Task requirements:
Repeat only the lines below from the one containing "let r : Range" through the one containing "let t := s.changeMap", inclusive, exactly as written.

Exercise data:
-- ==== Sys2Proof/Machine/FloorCmds.lean ====
section
/-! DEFINITION. FLOOR_COMMAND, and the events of the Evacuation Controller and the Stair Load Unit (R81, R86 to
R88, R99). -/

namespace Sys2Proof.Machine

/-- The checks of FLOOR_COMMAND, in the order of R86. -/
def floorCommand (s : State) (level : Nat) (b : Option Nat) (f : Nat → State × Answer) : State × Answer :=
  if 1 < level then refuse s .level
  else
    match b with
    | none => refuse s .format
    | some n =>
      if s.unconfigured || s.regime.regime == .normal || s.regime.regime == .standdown then refuse s .state
      else if s.fc ≤ n then refuse s .unknown
      else f n

/-- The reply of FLOOR_COMMAND: the floor's phase, route and queue position as they then stand (R86). -/
def floorCommanded (s : State) (f : Nat) : State × Answer :=
  let x := s.floor f
  accept s [ b1 x.phase.ctorIdx, routeField x.route
           , opt1 ((s.evac.queue.findIdx? fun e => e.floor == f).map (· + 1)) ]

/-- FLOOR_COMMAND EVACUATE (R86). -/
def execFloorCommandEvacuate (l : Link) (h : Header) (b : Option Nat) (s : State) :
    Host.Outcome State Fault Refusal :=
  .next (takeRequest l h 29 (.floorCommandEvacuate l h b) s fun level => floorCommand s level b fun f =>
    floorCommanded (s.commandEvacuate f) f)

/-- FLOOR_COMMAND DEFEND (R87). -/
def execFloorCommandDefend (l : Link) (h : Header) (b : Option Nat) (s : State) :
    Host.Outcome State Fault Refusal :=
  .next (takeRequest l h 29 (.floorCommandDefend l h b) s fun level => floorCommand s level b fun f =>
    floorCommanded (s.commandDefend f) f)

/-- FLOOR_COMMAND ALERT (R88). -/
def execFloorCommandAlert (l : Link) (h : Header) (b : Option Nat) (s : State) :
    Host.Outcome State Fault Refusal :=
  .next (takeRequest l h 29 (.floorCommandAlert l h b) s fun level => floorCommand s level b fun f =>
    if s.regime.regime = .general then refuse s .state
    else if s.regime.incidents.any fun i => i.covers f then refuse s .inIncident
    else floorCommanded (s.commandAlert f) f)

/-- HOLD_TIMER_EXPIRY (R81). -/
def execHoldTimerExpiry (floor : Nat) (s : State) : Host.Outcome State Fault Refusal := .next (s.holdExpiry floor)

/-- The drain timer expires: the stairs are drained, and the head is tested (R82, R99). -/
def State.drain (s : State) : State :=
  if s.stairs.drainTimer.isSome then ((s.onStairs (drainAll s)).headTest).takeNotices else s

/-- DRAIN_TIMER_EXPIRY (R99). -/
def execDrainTimerExpiry (s : State) : Host.Outcome State Fault Refusal := .next s.drain

end Sys2Proof.Machine
end

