-- ==== Sys2Proof/Machine/MapCmds.lean ====
section
/-! DEFINITION. The description requests of the MAP group (R37 to R41, R47, R48). -/

namespace Sys2Proof.Machine

/-- The level a MAP request needs: 2 in NORMAL, 1 in any other regime (R1). -/
def State.mapLevel (s : State) : Nat := if s.regime.regime = .normal then 2 else 1

/-- The conditions of a MAP request, and then its form (R1, R2). MAP requests are taken while UNCONFIGURED (R15). -/
def mapLoad {α : Type} (s : State) (level : Nat) (b : Option α) (f : α → State × Answer) : State × Answer :=
  if s.mapLevel < level then refuse s .level
  else
    match b with
    | none => refuse s .format
    | some x => f x

/-- The MAP group in use with a zone descriptor written. -/
def State.putZone (s : State) (z : Nat) (v : Zone) : State :=
  s.changeMap fun g => { g with zones := g.zones.write Zone.undefined z v }

/-! ## SET_ZONE (R37, R38) -/

/-- The kind a load names, if its stair or bank has a record (R37). -/
def State.zoneKind (s : State) : ZoneKindLoad → Option IncidentKind
  | .floor => some .floor
  | .manual => some .manual
  | .stair n =>
    match stairOf n with
    | some x => if (s.stairRec x).isSome then some (.stair x) else none
    | none => none
  | .shaft n =>
    match bankOf n with
    | some x => if (s.bankRec x).isSome then some (.shaft x) else none
    | none => none

/-- The area and lock level a load gives a zone, or why it is refused (R37). -/
def State.zoneArea (s : State) (x : ZoneLoad) : Except Reason (Option Area × Nat) :=
  match x.body with
  | .malformed => .error .format
  | .undefined => if isZone x.zone then .ok (none, 3) else .error .unknown
  | .defined f =>
    if f.lock < 1 ∨ 3 < f.lock then .error .format
    else if !isZone x.zone || 47 < f.base then .error .unknown
    else
      match s.zoneKind f.kind with
      | none => .error .unknown
      | some kind =>
        .ok (some { kind := kind, base := f.base, span := f.span, ppf := clamp 0 64 f.ppf
                    limit := clamp 0 1022 f.limit }, f.lock)

/-- Whether a load moves a quantity (R37). -/
def zoneClamped (x : ZoneLoad) : Bool :=
  match x.body with
  | .undefined => false
  | .malformed => false
  | .defined f => moved 0 64 f.ppf || moved 0 1022 f.limit

/-- A SET_ZONE refused: its body is the descriptor as it stands, where there is one (R38). -/
def State.refuseZone (s : State) (z : Nat) (r : Reason) : State × Answer :=
  (s, ⟨.refused r, if isZone z then (s.zone z).items 1 else []⟩)

/-- SET_ZONE carried out (R37, R38): the descriptor, the "zone revised" notice, then the store write. -/
def State.loadZone (s : State) (w : StoreWrite) (b : Option ZoneLoad) (level : Nat) : State × Answer :=
  match b with
  | none => if s.mapLevel < level then refuse s .level else refuse s .format
  | some x =>
    if s.mapLevel < level then s.refuseZone x.zone .level
    else
      match s.zoneArea x with
      | .error r => s.refuseZone x.zone r
      | .ok (area, lock) =>
        let old := s.zone x.zone
        let new : Zone := { area := area, lock := lock, isolated := old.isolated, revision := old.revision + 1 }
        loaded ((s.putZone x.zone new).zoneRevised x.zone new.revision) .map w (zoneClamped x) (old.items 1)

/-- SET_ZONE (R37, R38). -/
def execSetZone (l : Link) (h : Header) (w : StoreWrite) (b : Option ZoneLoad) (s : State) :
    Host.Outcome State Fault Refusal :=
  .next (takeRequest l h 17 (.setZone l h w b) s (s.loadZone w b))

/-! ## SET_RANGE and CLEAR_RANGE (R39, R40) -/

/-- SET_RANGE carried out (R39). A new range that shares a point and finds the table full is OVERLAP, an order that neither R2 nor
R39 gives (DEDUCED, notes/assumptions/9.md). -/
def State.loadRange (s : State) (w : StoreWrite) (x : RangeLoad) : State × Answer :=
  if x.count < 1 ∨ 1023 < x.count then refuse s .format
  else
    match portOf x.port with
    | none => refuse s .unknown
    | some p =>
      if !isPoint x.first || 1023 < x.first + x.count - 1 || 127 < x.zone then refuse s .unknown
      else
        let r : Range := { port := p, first := x.first, count := x.count, zone := x.zone }
        let ranges := s.desc.map.ranges
        let present := ranges.any fun t => t.beginsAt p x.first
        if ranges.any fun t => !t.beginsAt p x.first && r.overlaps t then refuse s .overlap
        else if !present && Config.rangeCapacity ≤ ranges.length then refuse s .full
        else
          let t := s.changeMap fun g => { g with ranges := putRange r g.ranges }
          loaded t .map w false [r.item, b2 t.desc.map.ranges.length]

/-- SET_RANGE (R39). -/
def execSetRange (l : Link) (h : Header) (w : StoreWrite) (b : Option RangeLoad) (s : State) :
    Host.Outcome State Fault Refusal :=
  .next (takeRequest l h 18 (.setRange l h w b) s fun level => mapLoad s level b (s.loadRange w))

/-- CLEAR_RANGE carried out (R40). -/
def State.removeRange (s : State) (w : StoreWrite) (x : PointRef) : State × Answer :=
  match portOf x.port with
  | none => refuse s .unknown
  | some p =>
    if s.desc.map.ranges.any fun t => t.beginsAt p x.point then
      loaded (s.changeMap fun g => { g with ranges := g.ranges.filter fun t => !t.beginsAt p x.point }) .map w false []
    else refuse s .unknown

/-- CLEAR_RANGE (R40). -/
def execClearRange (l : Link) (h : Header) (w : StoreWrite) (b : Option PointRef) (s : State) :
    Host.Outcome State Fault Refusal :=
  .next (takeRequest l h 19 (.clearRange l h w b) s fun level => mapLoad s level b (s.removeRange w))

/-! ## ISOLATE_ZONE and RESTORE_ZONE (R47, R48) -/

/-- The level ISOLATE_ZONE and RESTORE_ZONE need on a zone: the most privileged of the group level, the zone's lock
level, and 1 if an open incident latches the zone (R47). -/
def State.lockLevel (s : State) (z : Nat) : Nat :=
  min s.mapLevel (min (s.zone z).lock (if s.regime.latches z then 1 else 3))

/-- The checks ISOLATE_ZONE and RESTORE_ZONE share (R1, R2, R47). -/
def zoneLock (s : State) (level : Nat) (b : Option Nat) (f : Nat → State × Answer) : State × Answer :=
  mapLoad s level b fun z =>
    if !isZone z then refuse s .unknown
    else if s.lockLevel z < level then refuse s .level
    else f z

/-- ISOLATE_ZONE (R47). -/
def execIsolateZone (l : Link) (h : Header) (w : StoreWrite) (b : Option Nat) (s : State) :
    Host.Outcome State Fault Refusal :=
  .next (takeRequest l h 20 (.isolateZone l h w b) s fun level => zoneLock s level b fun z =>
    loaded (s.putZone z { s.zone z with isolated := true }) .map w false [])

/-- The points RESTORE_ZONE translates: those of the zone in ALARM with contributing incident 0 (R48). -/
def State.restorable (s : State) (z : Nat) : List (Port × Nat) :=
  if (s.zone z).isolated && !s.unconfigured then
    (s.zoneAlarms z).filter fun x => (s.point x.1 x.2).incident == 0
  else []

/-- RESTORE_ZONE carried out (R48): the flag, the store write, then the translations. -/
def State.restoreZone (s : State) (w : StoreWrite) (z : Nat) : State × Answer :=
  let points := s.restorable z
  let r := (s.putZone z { s.zone z with isolated := false }).writeThrough .map w
  (points.foldl (fun t x => t.handAlarm x.1 x.2) r.1, ⟨.done false r.2, [b2 points.length]⟩)

/-- RESTORE_ZONE (R48). -/
def execRestoreZone (l : Link) (h : Header) (w : StoreWrite) (b : Option Nat) (s : State) :
    Host.Outcome State Fault Refusal :=
  .next (takeRequest l h 21 (.restoreZone l h w b) s fun level => zoneLock s level b (s.restoreZone w))

end Sys2Proof.Machine
end

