/-- R20, R21, R22, R56 to R59: a change of the measured class of a contact input makes it the candidate with the debounce timer
started afresh, or, back at the held class, discards the candidate. At the expiry the candidate is held, and the point's
condition and short flag follow it; a change of condition does all that AlarmTaken says of it, and a change between ALARM and
SHORT touches nothing but the flag and the time. On a SERIAL port and for an input outside 1 to 32 neither does anything.
(That the candidate's own class measured again starts the timer afresh, and that the time of a measurement is a seconds count,
are the model's readings, notes/assumptions/32.md; the tenth at which a hold timer is due is its choice, 1.md.) -/
def Obligations.ContactDebounce : Prop :=
  ∀ (p : Port) (i : Nat) (c : LineClass) (s : State), s.canonical →
    ((s.portRec p).mode = .serial ∨ i < 1 ∨ 32 < i →
        exec (.measuredClassChange p i c) s = .next s ∧ exec (.debounceExpiry p i) s = .next s)
      ∧ ((s.portRec p).mode = .contact → 1 ≤ i → i ≤ 32 →
        let x := (s.port p).input i
        let old := s.point p i
        (∃ t, exec (.measuredClassChange p i c) s = .next t
            ∧ (t.port p).input i = { held := x.held
                                     candidate := if c = x.held then none else
                                      some { cls := c, measured := s.now
                                             due := s.clock + (s.portRec p).debounce } }
            ∧ (∀ j, j ≠ i → (t.port p).input j = (s.port p).input j) ∧ (∀ q, q ≠ p → t.port q = s.port q)
            ∧ { t.port p with inputs := (s.port p).inputs } = s.port p
            ∧ t.panel.points = s.panel.points ∧ s.onlyChanges t [.panel])
          ∧ (x.candidate = none → exec (.debounceExpiry p i) s = .next s)
          ∧ ∀ d, x.candidate = some d →
            let new : Condition := match d.cls with
              | .normal => .normal | .alarm => .alarm | .shorted => .alarm | .opened => .fault
            let short := decide (d.cls = .shorted)
            ∃ t, exec (.debounceExpiry p i) s = .next t
              ∧ (t.port p).input i = { held := d.cls, candidate := none }
              ∧ (∀ j, j ≠ i → (t.port p).input j = (s.port p).input j) ∧ (∀ q, q ≠ p → t.port q = s.port q)
              ∧ { t.port p with inputs := (s.port p).inputs } = s.port p
              ∧ s.otherPoints t p i
              ∧ (t.point p i).condition = new
              ∧ (old.condition ≠ new ∨ old.short ≠ short →
                (t.point p i).short = short ∧ (t.point p i).changed = s.now)
              ∧ (old.condition = new → s.onlyChanges t [.panel]
                ∧ t.point p i = if old.short = short then old else { old with short := short, changed := s.now })
              ∧ (old.condition ≠ new → s.conditionChanges t p i new short))

/-- R23, R25, R26, R27: the polls of a SERIAL port. The poll timer's expiry sends a poll and starts both timers. An answer to an
outstanding poll ends it and sets the count to 0; on a port that was STARTING or UNSUPERVISED it starts a
resynchronisation. An answer timer's expiry raises the count, and the third makes the port UNSUPERVISED with its
resynchronisation and reset abandoned and its points as they stand. An answer with no poll outstanding is discarded. On a
CONTACT port none of the three does anything. -/
def Obligations.PollExchange : Prop :=
  ∀ (p : Port) (s : State), s.canonical →
    let x := s.port p
    ((s.portRec p).mode = .contact → exec (.pollTimerExpiry p) s = .next s ∧ exec (.pollAnswer p) s = .next s
        ∧ exec (.answerTimerExpiry p) s = .next s)
      ∧ ((s.portRec p).mode = .serial → (x.pollTimer ≠ none →
          ∃ t, exec (.pollTimerExpiry p) s = .next t ∧ t.orders = s.orders ++ [.poll p]
            ∧ s.onlyChanges t [.orders, .panel]
            ∧ s.onlyPort t p { x with pollTimer := some (s.clock + (s.portRec p).supervision * 10)
                                      answerTimer := some (s.clock + 10) })
        ∧ (x.answerTimer = none → exec (.pollAnswer p) s = .next s ∧ exec (.answerTimerExpiry p) s = .next s)
        ∧ (x.answerTimer ≠ none →
          (∃ t, exec (.pollAnswer p) s = .next t
              ∧ (x.state = .supervised ∨ x.state = .resetting →
                s.onlyPort t p { x with answerTimer := none, missed := 0 } ∧ s.onlyChanges t [.panel])
              ∧ (x.state = .starting ∨ x.state = .unsupervised →
                s.onlyPort t p { x with answerTimer := none, missed := 0, state := .supervised
                                        resync := some { named := [], timer := s.clock + 100 } }
                  ∧ t.orders = s.orders ++ [.listRequest p] ∧ s.onlyChanges t [.orders, .panel, .links]
                  ∧ t.links = if x.state = .unsupervised then (s.report (.portSupervised p)).links else s.links))
            ∧ ∃ t, exec (.answerTimerExpiry p) s = .next t
              ∧ let missed := min 3 (x.missed + 1)
                (missed < 3 ∨ x.state = .unsupervised →
                    s.onlyPort t p { x with answerTimer := none, missed := missed } ∧ s.onlyChanges t [.panel])
                  ∧ (missed = 3 → x.state ≠ .unsupervised →
                    s.onlyPort t p { x with answerTimer := none, missed := 3, state := .unsupervised, resync := none
                                            resetTimer := none }
                      ∧ s.onlyChanges t [.panel, .links]
                      ∧ t.links = (s.reportAll (.portUnsupervised p
                        :: if x.state = .resetting then [.resetAbandoned p] else [])).links)))
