theorem State.removeRange_present (s : State) (w : StoreWrite) {r : Range} (hs : rangesSound s.desc.map.ranges)
    (hr : r ∈ s.desc.map.ranges) :
    s.removeRange w ⟨portNumber r.port, r.first⟩
      = loaded (s.changeMap fun g => { g with ranges := g.ranges.erase r }) .map w false [] := by
  simp only [State.removeRange, portOf_portNumber]
  rw [if_pos (List.any_eq_true.2 ⟨r, hr, (r.beginsAt_iff _ _).2 ⟨rfl, rfl⟩⟩)]
  simp only [State.changeMap, hs.filter_beginsAt hr]

/-- Settles O29: the level check of a MAP load, the two ways no range is found, and the removal of the one range that the
port and first point name, whose points no other range holds. -/
theorem rangeClear : Obligations.RangeClear := by
  intro l h w p k n s hf hs clear needed
  have taken (x : PointRef) : exec (.clearRange l h w (some x)) s = .next (takeRequest l h 19
      (.clearRange l h w (some x)) s fun level => mapLoad s level (some x) (s.removeRange w)) := rfl
  refine ⟨exec_mapLoad_tooLow (taken _) hf,
    fun hl hk => exec_mapLoad_refused (taken _) hf hl (s.removeRange_noPort w n (portOf_eq_none hk)),
    fun hl hno => exec_mapLoad_refused (taken _) hf hl (s.removeRange_absent w p n hno), ?_⟩
  rintro r hr hl rfl rfl
  obtain ⟨t, hclear, answered, changed⟩ :=
    exec_mapLoad_loaded (taken _) hf hl (s.removeRange_present w hs hr)
  have ranges : t.desc.map.ranges = s.desc.map.ranges.erase r := by rw [changed.map]
  refine ⟨t, hclear, answered, ranges, by rw [changed.map], changed.only, changed.wrote, changed.frame,
    fun k hfirst hlast => ?_⟩
  rw [State.rangeOf, ranges]
  exact hs.find_holds_erase hr (Range.holds_iff.2 ⟨rfl, hfirst, hlast⟩)

end Sys2Proof.Machine
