-- ==== Sys2Proof/Machine/Bits.lean ====
section
/-! DEFINITION. Bit fields, sign extension, byte order and small list helpers that the meanings share. -/

namespace Sys2Proof

/-- Bits `[lo + len - 1 : lo]` of a number. -/
def bits (n lo len : Nat) : Nat := n / 2 ^ lo % 2 ^ len

/-- One bit of a number. -/
def bitOf (n i : Nat) : Bool := n / 2 ^ i % 2 == 1

/-- A Boolean as a bit. -/
def b2n (b : Bool) : Nat := if b then 1 else 0

/-- A field of a register. -/
def fld (w : Word) (lo len : Nat) : Nat := bits w.toNat lo len

/-- A bit of a register. -/
def fbit (w : Word) (i : Nat) : Bool := bitOf w.toNat i

/-- A register with the bits of a mask taken from a new value. -/
def mergeMask (mask old new : Word) : Word := (old &&& ~~~mask) ||| (new &&& mask)

/-- `n` taken as a `w`-bit two's complement number, in 64 bits. -/
def sext (w n : Nat) : Word := BitVec.ofInt 64 (toSigned w n)

/-- The `w`-bit number `n`, extended to 64 bits by signedness. -/
def ext (signed : Bool) (w n : Nat) : Word := if signed then sext w n else BitVec.ofNat 64 (n % 2 ^ w)

/-- Little-endian value of a byte string (chapter 00: multi-byte data is little-endian). -/
def leNat : List Byte → Nat
  | [] => 0
  | b :: bs => b.toNat + 256 * leNat bs

/-- The low `k` bytes of a number, little-endian. -/
def leBytes : Nat → Nat → List Byte
  | 0, _ => []
  | k + 1, n => BitVec.ofNat 8 (n % 256) :: leBytes k (n / 256)

/-- Big-endian value of a byte string, for formats that published standards define. -/
def beNat (bs : List Byte) : Nat := bs.foldl (fun a b => a * 256 + b.toNat) 0

/-- The low `k` bytes of a number, big-endian. -/
def beBytes (k n : Nat) : List Byte := (leBytes k n).reverse

/-- Bytes `[off, off + len)` of a byte string, short where the string is. -/
def slice (bs : List Byte) (off len : Nat) : List Byte := (bs.drop off).take len

/-- A little-endian field of a byte string. -/
def fieldAt (bs : List Byte) (off len : Nat) : Nat := leNat (slice bs off len)

/-- Whether every byte of a part of a string is zero. -/
def zeroAt (bs : List Byte) (off len : Nat) : Bool := (slice bs off len).all (· == 0)

/-- `n` zero bytes. -/
def zeros (n : Nat) : List Byte := List.replicate n 0

/-- `n` rounded up to a multiple of `k`. -/
def roundUp (n k : Nat) : Nat := (n + k - 1) / k * k

/-- `⌈n / k⌉`. -/
def ceilDiv (n k : Nat) : Nat := (n + k - 1) / k

/-- The lowest index below `n` at which a test holds. -/
def findBelow (n : Nat) (f : Nat → Bool) : Option Nat := (List.range n).find? f

/-- The indices of the set bits below `n`, rising. -/
def setBits (n w : Nat) : List Nat := (List.range n).filter (fun i => bitOf w i)

/-- The number of set bits below `n`. -/
def popcount (n w : Nat) : Nat := (setBits n w).length

/-- The mask of a list of bit numbers. -/
def maskOf (l : List Nat) : Nat := l.foldl (fun a i => a ||| 2 ^ i) 0

/-- Position of the first element that a test accepts. -/
def indexOf? {α : Type} (f : α → Bool) : List α → Option Nat
  | [] => none
  | a :: l => if f a then some 0 else (indexOf? f l).map (· + 1)

/-- Replace the element at an index. -/
def setNth {α : Type} : List α → Nat → α → List α
  | [], _, _ => []
  | _ :: l, 0, a => a :: l
  | b :: l, n + 1, a => b :: setNth l n a

/-- Insert by a key, after equal keys (a stable insertion). -/
def insertBy {α : Type} (key : α → Nat) (a : α) : List α → List α
  | [] => [a]
  | b :: l => if key a < key b then a :: b :: l else b :: insertBy key a l

/-- Stable sort by a key. -/
def sortBy {α : Type} (key : α → Nat) (l : List α) : List α := l.foldl (fun acc a => insertBy key a acc) []

/-- Whether a list holds no element twice. -/
def distinct (l : List Nat) : Bool :=
  match l with
  | [] => true
  | a :: r => !(r.contains a) && distinct r

/-- A counter that saturates at 2^64 - 1. -/
def satAdd (w : Word) (n : Nat) : Word := BitVec.ofNat 64 (min (w.toNat + n) (2 ^ 64 - 1))

/-- Integer square root, rounded down, by bits from the top. -/
def isqrtAux : Nat → Nat → Nat → Nat
  | 0, _, r => r
  | k + 1, n, r =>
    let c := r + 2 ^ k
    if c * c ≤ n then isqrtAux k n c else isqrtAux k n r

/-- `⌊√n⌋`. -/
def isqrt (n : Nat) : Nat := isqrtAux (n.log2 / 2 + 1) n 0

/-- Fold a state over a list of numbers. -/
def foldNat {σ : Type} (l : List Nat) (f : Nat → σ → σ) (s : σ) : σ := l.foldl (fun a i => f i a) s

end Sys2Proof
end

Task answer:
        let r : Range := { port := p, first := x.first, count := x.count, zone := x.zone }
        let ranges := s.desc.map.ranges
        let present := ranges.any fun t => t.beginsAt p x.first
        if ranges.any fun t => !t.beginsAt p x.first && r.overlaps t then refuse s .overlap
        else if !present && Config.rangeCapacity ≤ ranges.length then refuse s .full
        else
          let t := s.changeMap fun g => { g with ranges := putRange r g.ranges }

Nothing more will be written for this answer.